This blog post is the fourth post in a series about how to get started to build a data architecture in the cloud. The architecture is described in the first blog post. This series features two people, Dana Simpsons the data scientist and Frank Steve Davidson the full stack developer, who are building their own SaaS company that will build games based on data science. In this blog post we will describe how Dana will use Azure Machine Learning Studio combined with R to generate the images that Frank will use in the gaming website. In the last blog of this series we will learn how Frank calls this web service.
Introduction to Azure Machine Learning Studio
A good resource to get started with Azure Machine Learning Studio is the free ebook: Microsoft Azure Essentials: Azure Machine Learning. In this blogpost we will focus on the way Dana is working on generating the images for the game website that Dana and Frank are developing. To evaluate Azure Machine Learning Studio, you will need to have a Microsoft Account. You can use this account to log in to http://studio.azureml.net. Exploring Azure Machine Learning Studio is completely free.
Position of this blog in the architecture
Now we will describe the steps that Dana performs to embed her R scripts into Azure Machine Learning Studio and how she will be able to convert the experiments that she makes into a web service so that Frank will be able to use them in the Ruby layer. So the focus of this blog is more on how only a few things are needed so that both Frank and Dana will be able to work with the development tools that they both feel most comfortable with.
Preparing the text to be in the correct format
For this application, Dana started from a book in text format which she converted to a csv file that consists of one column and each row represents one sentence of the text. She did this formatting on her own computer but this can later be automated further in the green block above.
To be able to use this dataset further, she will upload this csv file as a dataset in Azure ML. So after she has logged in into Azure Ml, she has selected DATASETS in the left column. Next, she clicks on + NEW in the left lower corner and she can upload her dataset to her available datasets in Azure ML. In the picture below you can see all the datasets that she has uploaded in this way.

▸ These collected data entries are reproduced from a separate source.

-- ==== Sys2Proof/Machine/Tables.lean ====
section
/-! DEFINITION. The constant tables and constants (40_tables.md; 10_state.md R31): configuration, fixed at design time
and reached by no bus address and no command (40_tables.md R103). -/

namespace Sys2Proof.Machine

/-- The register ID always reads this value (10_state.md R31; 00_scope.md R3). -/
def idValue : Word := 0x0000000154464531

/-- The key-schedule parity constant (40_tables.md R102). -/
def c240 : Word := 0x1BD11BDAA9FC1A22

/-- `ROT_NW`, 8 rows of NW/2 rotation amounts (40_tables.md R97, R99). -/
def rotTable : Variant → List (List Nat)
  | .tf256 =>
    [ [14, 16],
      [52, 57],
      [23, 40],
      [5, 37],
      [25, 33],
      [46, 12],
      [58, 22],
      [32, 32] ]
  | .tf512 =>
    [ [46, 36, 19, 37],
      [33, 27, 14, 42],
      [17, 49, 36, 39],
      [44, 9, 54, 56],
      [39, 30, 34, 24],
      [13, 50, 10, 17],
      [25, 29, 39, 43],
      [8, 35, 56, 22] ]
  | .tf1024 =>
    [ [24, 13, 8, 47, 8, 17, 22, 37],
      [38, 19, 10, 55, 49, 18, 23, 52],
      [33, 4, 51, 13, 34, 41, 59, 17],
      [5, 20, 48, 41, 47, 28, 16, 25],
      [41, 9, 37, 31, 12, 47, 44, 30],
      [16, 34, 56, 51, 4, 53, 42, 41],
      [31, 44, 47, 46, 19, 42, 44, 25],
      [9, 48, 35, 52, 23, 31, 37, 20] ]

/-- `ROT_NW[row][j]`: the rotation of pair `j` in a round `d` with `d mod 8 = row` (40_tables.md R97). Outside the
table it is 0, which no round reads. -/
def rot (v : Variant) (row j : Nat) : Nat := ((rotTable v).getD row []).getD j 0

/-- `PI_NW` (40_tables.md R98, R100). -/
def piTable : Variant → List Nat
  | .tf256 => [0, 3, 2, 1]
  | .tf512 => [2, 1, 4, 7, 6, 5, 0, 3]
  | .tf1024 => [0, 9, 2, 13, 6, 11, 4, 15, 10, 7, 12, 3, 14, 5, 8, 1]

/-- `PIINV_NW` (40_tables.md R101). -/
def piInvTable : Variant → List Nat
  | .tf256 => [0, 3, 2, 1]
  | .tf512 => [6, 1, 0, 7, 2, 5, 4, 3]
  | .tf1024 => [0, 15, 2, 11, 6, 13, 4, 9, 14, 1, 8, 5, 10, 3, 12, 7]

/-- Every entry of `PI_NW` is a word index of the block (40_tables.md R101). -/
theorem piTable_lt (v : Variant) (i : Fin v.nw) : (piTable v).getD i.val 0 < v.nw := by
  cases v <;> revert i <;> decide

/-- Every entry of `PIINV_NW` is a word index of the block (40_tables.md R101). -/
theorem piInvTable_lt (v : Variant) (i : Fin v.nw) : (piInvTable v).getD i.val 0 < v.nw := by
  cases v <;> revert i <;> decide

/-- `PI_NW[i]`, the source index of output position `i` (40_tables.md R98). -/
def pi (v : Variant) (i : Fin v.nw) : Fin v.nw := ⟨(piTable v).getD i.val 0, piTable_lt v i⟩

/-- `PIINV_NW[i]`, with `PIINV_NW[PI_NW[i]] = i` (40_tables.md R101). -/
def piInv (v : Variant) (i : Fin v.nw) : Fin v.nw := ⟨(piInvTable v).getD i.val 0, piInvTable_lt v i⟩

end Sys2Proof.Machine
end

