-- ==== Sys2Proof/Machine/Round.lean ====
section
/-! DEFINITION. The round function and commands MIX and UNMIX (42_round_function.md). -/

namespace Sys2Proof.Machine

/-- `Mix(x0, x1, r)` (42_round_function.md R115). -/
def mix (x0 x1 : Word) (r : Nat) : Word × Word :=
  let y0 := add64 x0 x1
  (y0, rotl64 x1 r ^^^ y0)

/-- `UnMix(y0, y1, r)` (42_round_function.md R116). -/
def unmix (y0 y1 : Word) (r : Nat) : Word × Word :=
  let x1 := rotr64 (y0 ^^^ y1) r
  (sub64 y0 x1, x1)

/-- Word `2j` of the lane that word `i` belongs to, `j = i / 2` (42_round_function.md R119). -/
def laneLo (v : Variant) (i : Fin v.nw) : Fin v.nw := ⟨2 * (i.val / 2), by omega⟩

/-- Word `2j + 1` of the lane that word `i` belongs to (42_round_function.md R119). -/
def laneHi (v : Variant) (i : Fin v.nw) : Fin v.nw :=
  ⟨2 * (i.val / 2) + 1, by have := i.isLt; cases v <;> simp only [Variant.nw] at this ⊢ <;> omega⟩

/-- The lane function of a layer: word `2j` takes the first result and word `2j + 1` the second. -/
def layer (f : Word → Word → Nat → Word × Word) {v : Variant} (b : Block v) (row : Nat) : Block v :=
  Vector.ofFn fun i : Fin v.nw =>
    let y := f b[laneLo v i] b[laneHi v i] (rot v row (i.val / 2))
    if i.val % 2 = 0 then y.1 else y.2

/-- `MixLayer(v, row)` (42_round_function.md R119). -/
def mixLayer {v : Variant} (b : Block v) (row : Nat) : Block v := layer mix b row

/-- `UnMixLayer(f, row)` (42_round_function.md R120). -/
def unmixLayer {v : Variant} (b : Block v) (row : Nat) : Block v := layer unmix b row

/-- MIX at completion: DATA pair `j` is mixed; both inputs are read before either is written (42_round_function.md
R122, R123 e). -/
def finishMix (j : Nat) (r : BitVec 6) (st : State) : State :=
  { st with data := storePair j (mix st.data[pairLo j] st.data[pairHi j] r.toNat) st.data }

/-- UNMIX at completion: DATA pair `j` is un-mixed (42_round_function.md R124). -/
def finishUnmix (j : Nat) (r : BitVec 6) (st : State) : State :=
  { st with data := storePair j (unmix st.data[pairLo j] st.data[pairHi j] r.toNat) st.data }

/-- MIX (42_round_function.md R122). -/
def execMix (j : Nat) (r : BitVec 6) (st : State) : Out :=
  runCommand (.mix j r) (pairCheck j st) (fun _ => finishMix j r) st

/-- UNMIX (42_round_function.md R124). -/
def execUnmix (j : Nat) (r : BitVec 6) (st : State) : Out :=
  runCommand (.unmix j r) (pairCheck j st) (fun _ => finishUnmix j r) st

end Sys2Proof.Machine
end

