-- ==== Sys2Proof/Machine/Core.lean ====
section
/-! DEFINITION. The machine as the host's interface takes it. -/

def Sys2Proof.core : Host.Core :=
  { State := Sys2Proof.Machine.State
    Fault := Sys2Proof.Machine.Fault
    Refusal := Sys2Proof.Machine.Refusal
    step := Sys2Proof.Machine.step
    reset := Sys2Proof.Machine.State.reset }
end

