/-! ### The cipher -/

/-- 42_round_function.md R117, R118: Mix and UnMix are inverse to each other, for every rotation 0 .. 63. -/
def Obligations.MixAndUnmixAreInverse : Prop :=
  ∀ (x0 x1 : Word) (r : Nat), r < 64 →
    unmix (mix x0 x1 r).1 (mix x0 x1 r).2 r = (x0, x1) ∧ mix (unmix x0 x1 r).1 (unmix x0 x1 r).2 r = (x0, x1)

/-- 42_round_function.md R119, R120: the inverse layer undoes the forward layer, row by row of the table. -/
def Obligations.UnmixLayerUndoesMixLayer : Prop :=
  ∀ (v : Variant) (b : Block v) (row : Nat), row < 8 →
    unmixLayer (mixLayer b row) row = b ∧ mixLayer (unmixLayer b row) row = b

/-- 43_permutation.md R129: the permutation laws. -/
def Obligations.PermutationLaws : Prop :=
  (∀ (v : Variant) (b : Block v), unpermute (permute b) = b ∧ permute (unpermute b) = b) ∧
  (∀ b : Block .tf256, permute b = unpermute b)

/-- 40_tables.md R101: the ranges of the rotation amounts, the inverse permutations, and the orders. -/
def Obligations.TableProperties : Prop :=
  (∀ (row : Fin 8) (j : Fin 2), 5 ≤ rot .tf256 row j ∧ rot .tf256 row j ≤ 58) ∧
  (∀ (row : Fin 8) (j : Fin 4), 8 ≤ rot .tf512 row j ∧ rot .tf512 row j ≤ 56) ∧
  (∀ (row : Fin 8) (j : Fin 8), 4 ≤ rot .tf1024 row j ∧ rot .tf1024 row j ≤ 59) ∧
  (∀ (v : Variant) (i : Fin v.nw), piInv v (pi v i) = i ∧ pi v (piInv v i) = i) ∧
  ((∀ i, pi .tf256 (pi .tf256 i) = i) ∧ ∃ i, pi .tf256 i ≠ i) ∧
  ((∀ i, pi .tf512 (pi .tf512 (pi .tf512 (pi .tf512 i))) = i) ∧ ∃ i, pi .tf512 (pi .tf512 i) ≠ i) ∧
  ((∀ i, pi .tf1024 (pi .tf1024 (pi .tf1024 (pi .tf1024 i))) = i) ∧ ∃ i, pi .tf1024 (pi .tf1024 i) ≠ i)

/-- 41_key_schedule.md R108: the period of the key index. -/
def Obligations.SubkeyIndexPeriod : Prop :=
  ∀ (v : Variant) (k : Block v) (t : Vector Word 2) (s i : Nat) (h : i < v.nw),
    (i < v.nw - 3 → (subkey .cyclic k t (s + (v.nw + 1)))[i] = (subkey .cyclic k t s)[i]) ∧
    (i = v.nw - 1 →
      (subkey .cyclic k t (s + (v.nw + 1)))[i] = (subkey .cyclic k t s)[i] + BitVec.ofNat 64 (v.nw + 1))

/-- 44_block_cipher.md R136, R145: Encrypt is the last word-wise addition to the end of the round trace, where `w d`
is the state before round `d`, `e d` after its injection, and `f d` after its MIX layer. -/
def Obligations.EncryptFollowsRoundTrace : Prop :=
  ∀ (v : Variant) (k : Block v) (t : Vector Word 2) (p : Block v) (w e f : Nat → Nat → Word),
    (∀ (i : Nat) (h : i < v.nw), w 0 i = p[i]) →
    (∀ d, d < v.rounds →
      (∀ (i : Nat) (h : i < v.nw),
        e d i = if d % 4 = 0 then w d i + (subkey .cyclic k t (d / 4))[i] else w d i) ∧
      (∀ j, j < v.nw / 2 →
        f d (2 * j) = e d (2 * j) + e d (2 * j + 1) ∧
        f d (2 * j + 1) = (e d (2 * j + 1)).rotateLeft (rot v (d % 8) j) ^^^ (e d (2 * j) + e d (2 * j + 1))) ∧
      (∀ i, i < v.nw → w (d + 1) i = f d ((piTable v).getD i 0))) →
    ∀ (i : Nat) (h : i < v.nw),
      (encrypt .cyclic k t p)[i] = w v.rounds i + (subkey .cyclic k t (v.rounds / 4))[i]

/-- 44_block_cipher.md R138: the round-trip law, both ways, for every variant, key, tweak and block. -/
def Obligations.DecryptInvertsEncrypt : Prop :=
  ∀ (v : Variant) (k : Block v) (t : Vector Word 2) (b : Block v),
    decrypt .cyclic k t (encrypt .cyclic k t b) = b ∧ encrypt .cyclic k t (decrypt .cyclic k t b) = b

/-- 44_block_cipher.md R143 a and 70_reset_and_hazards.md R202: ENC then DEC through the window, each followed by its
completion, restores DATA, from every idle and configured state with matching lengths. -/
def Obligations.EncThenDecRestoresData : Prop :=
  ∀ (s : State) (v : Variant) (rest : List Event), s.busy = false → variantOf s.var = some v →
    s.keyLen.toNat = 8 * v.nw → s.tweakLen.toNat = 16 → s.blockLen.toNat = 8 * v.nw →
    s.inputs = .host (.write 0x008 4 2) :: .engine :: .host (.write 0x008 4 3) :: .engine :: rest →
    ∃ t, Host.Core.run core 4 s = .next t ∧ t.data = s.data ∧ t.key = s.key ∧ t.tweak = s.tweak ∧ t.sk = s.sk ∧
      t.var = s.var ∧ t.busy = false ∧ t.done = true ∧ t.err = false ∧ t.inputs = rest

/-! ### The whole machine -/

/-- 45_control.md R160 and 60_exceptions.md R171: what completions write, command by command. -/
def Obligations.CompletionWritesOnlyItsRegisters : Prop :=
  ∀ (s : State) (d : DecodedCmd), s.inflight = some d →
    ∃ t, exec d.instr s = .next t ∧
      t.cmd = s.cmd ∧ t.keyLen = s.keyLen ∧ t.tweakLen = s.tweakLen ∧ t.blockLen = s.blockLen ∧ t.ie = s.ie ∧
      t.ovr = s.ovr ∧ t.err = s.err ∧ t.errcode = s.errcode ∧ readReg t .id = readReg s .id ∧
      (d.instr.op ≠ .cfg → t.var = s.var) ∧
      (d.instr.op ≠ .clr → t.key = s.key ∧ t.tweak = s.tweak) ∧
      (d.instr.op ≠ .ksg → d.instr.op ≠ .clr → t.sk = s.sk) ∧
      ((d.instr.op = .nop ∨ d.instr.op = .cfg ∨ d.instr.op = .ksg) → t.data = s.data)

A high level overview of the experiment
The experiment that she built looks as the picture below. You see that there are two type of boxes, white ones and blue ones. First you only will need to focus on the white boxes. The box containing the text “chapter1_to_5_list.csv” is the box that is selecting the input data set. This dataset is fed to a “Select Column in Dataset”. Next, the output of this data is being fed to several “Execute R Scripts”. These R scripts will be generating the data analysis and the different images that are provided to Frank by the Web service in a next step.
Now, focus on the blue boxes. You will see that there is one blue box on top which is called Web service input and six blue boxes on the bottom which are called Web service output. When in a next step the web service will be generated from this experiment, random csv files that only have one column can be fed to this web service and the different images can be automatically generated.
A deeper dive into on Execute R Script box
We now look a bit deeper into the calculation of the word cloud that is being performed in the box with the blue border. As you can see in the R code on the right, first the dataset is being selected in dataset1. Next Dana is deleting some common English stopwords to provide a clearer picture about the special words from the book that she will be displaying. Next, she is working further to build a picture of the wordcloud.
She will right click on the number 2 and will select Visualize. This provides her the output of her R script. Which will look like the picture below. It is important to notice the Graphics title here. In this experiment, she will be generating several graphics and also some extra datasets. When she is happy with her results. She will generate a webservice from this experiment.
The generation of the web service
To generate a web service, she selected, Deploy Web service from the bottom. She also switched the view to the web service view by switching over the slider on the bottom to show the globe. You will see that now the blue boxes of the web service have turned dark blue. There is a curved line from an Execute R Script box to a blue box of the Web service output. When this line starts from the right dot, you will be able to export an image, left dot you will be able to export a csv dataset. Also when you click on a blue box you will be able to provide a meaningful name for the output.
For their project, Dana and Frank will be working with the Batch Execution mode because they are working with the csv files that will be uploaded. On this page, she will find the API key that she will need to give to Frank.
When she clicks on the Batch Execution mode. She will find the Request URI for the web service that she will need to provide to Frank.
Next, she scrolls down to Sample Request Payload, she can validate that all her different inputs and outputs have been defined properly.
Azure Machine Learning Studio has a Free tier that Dana can use for building her current data solutions. For the Web Services, she also still belongs within the DEV/Test limits. All the pricing details can be seen here . The only thing were there will be a cost involved is in the blob storage for the files that will be used as the input and the output for the web service. These are currently 0.01 CAD for using the web service for one book for a bit more than twee weeks.
In this blog post we showed how Azure ML can be used to generate web services on top of the data science experiments that Dana has built. In the next blog, we will show how Frank will call this web service to extract all the different images.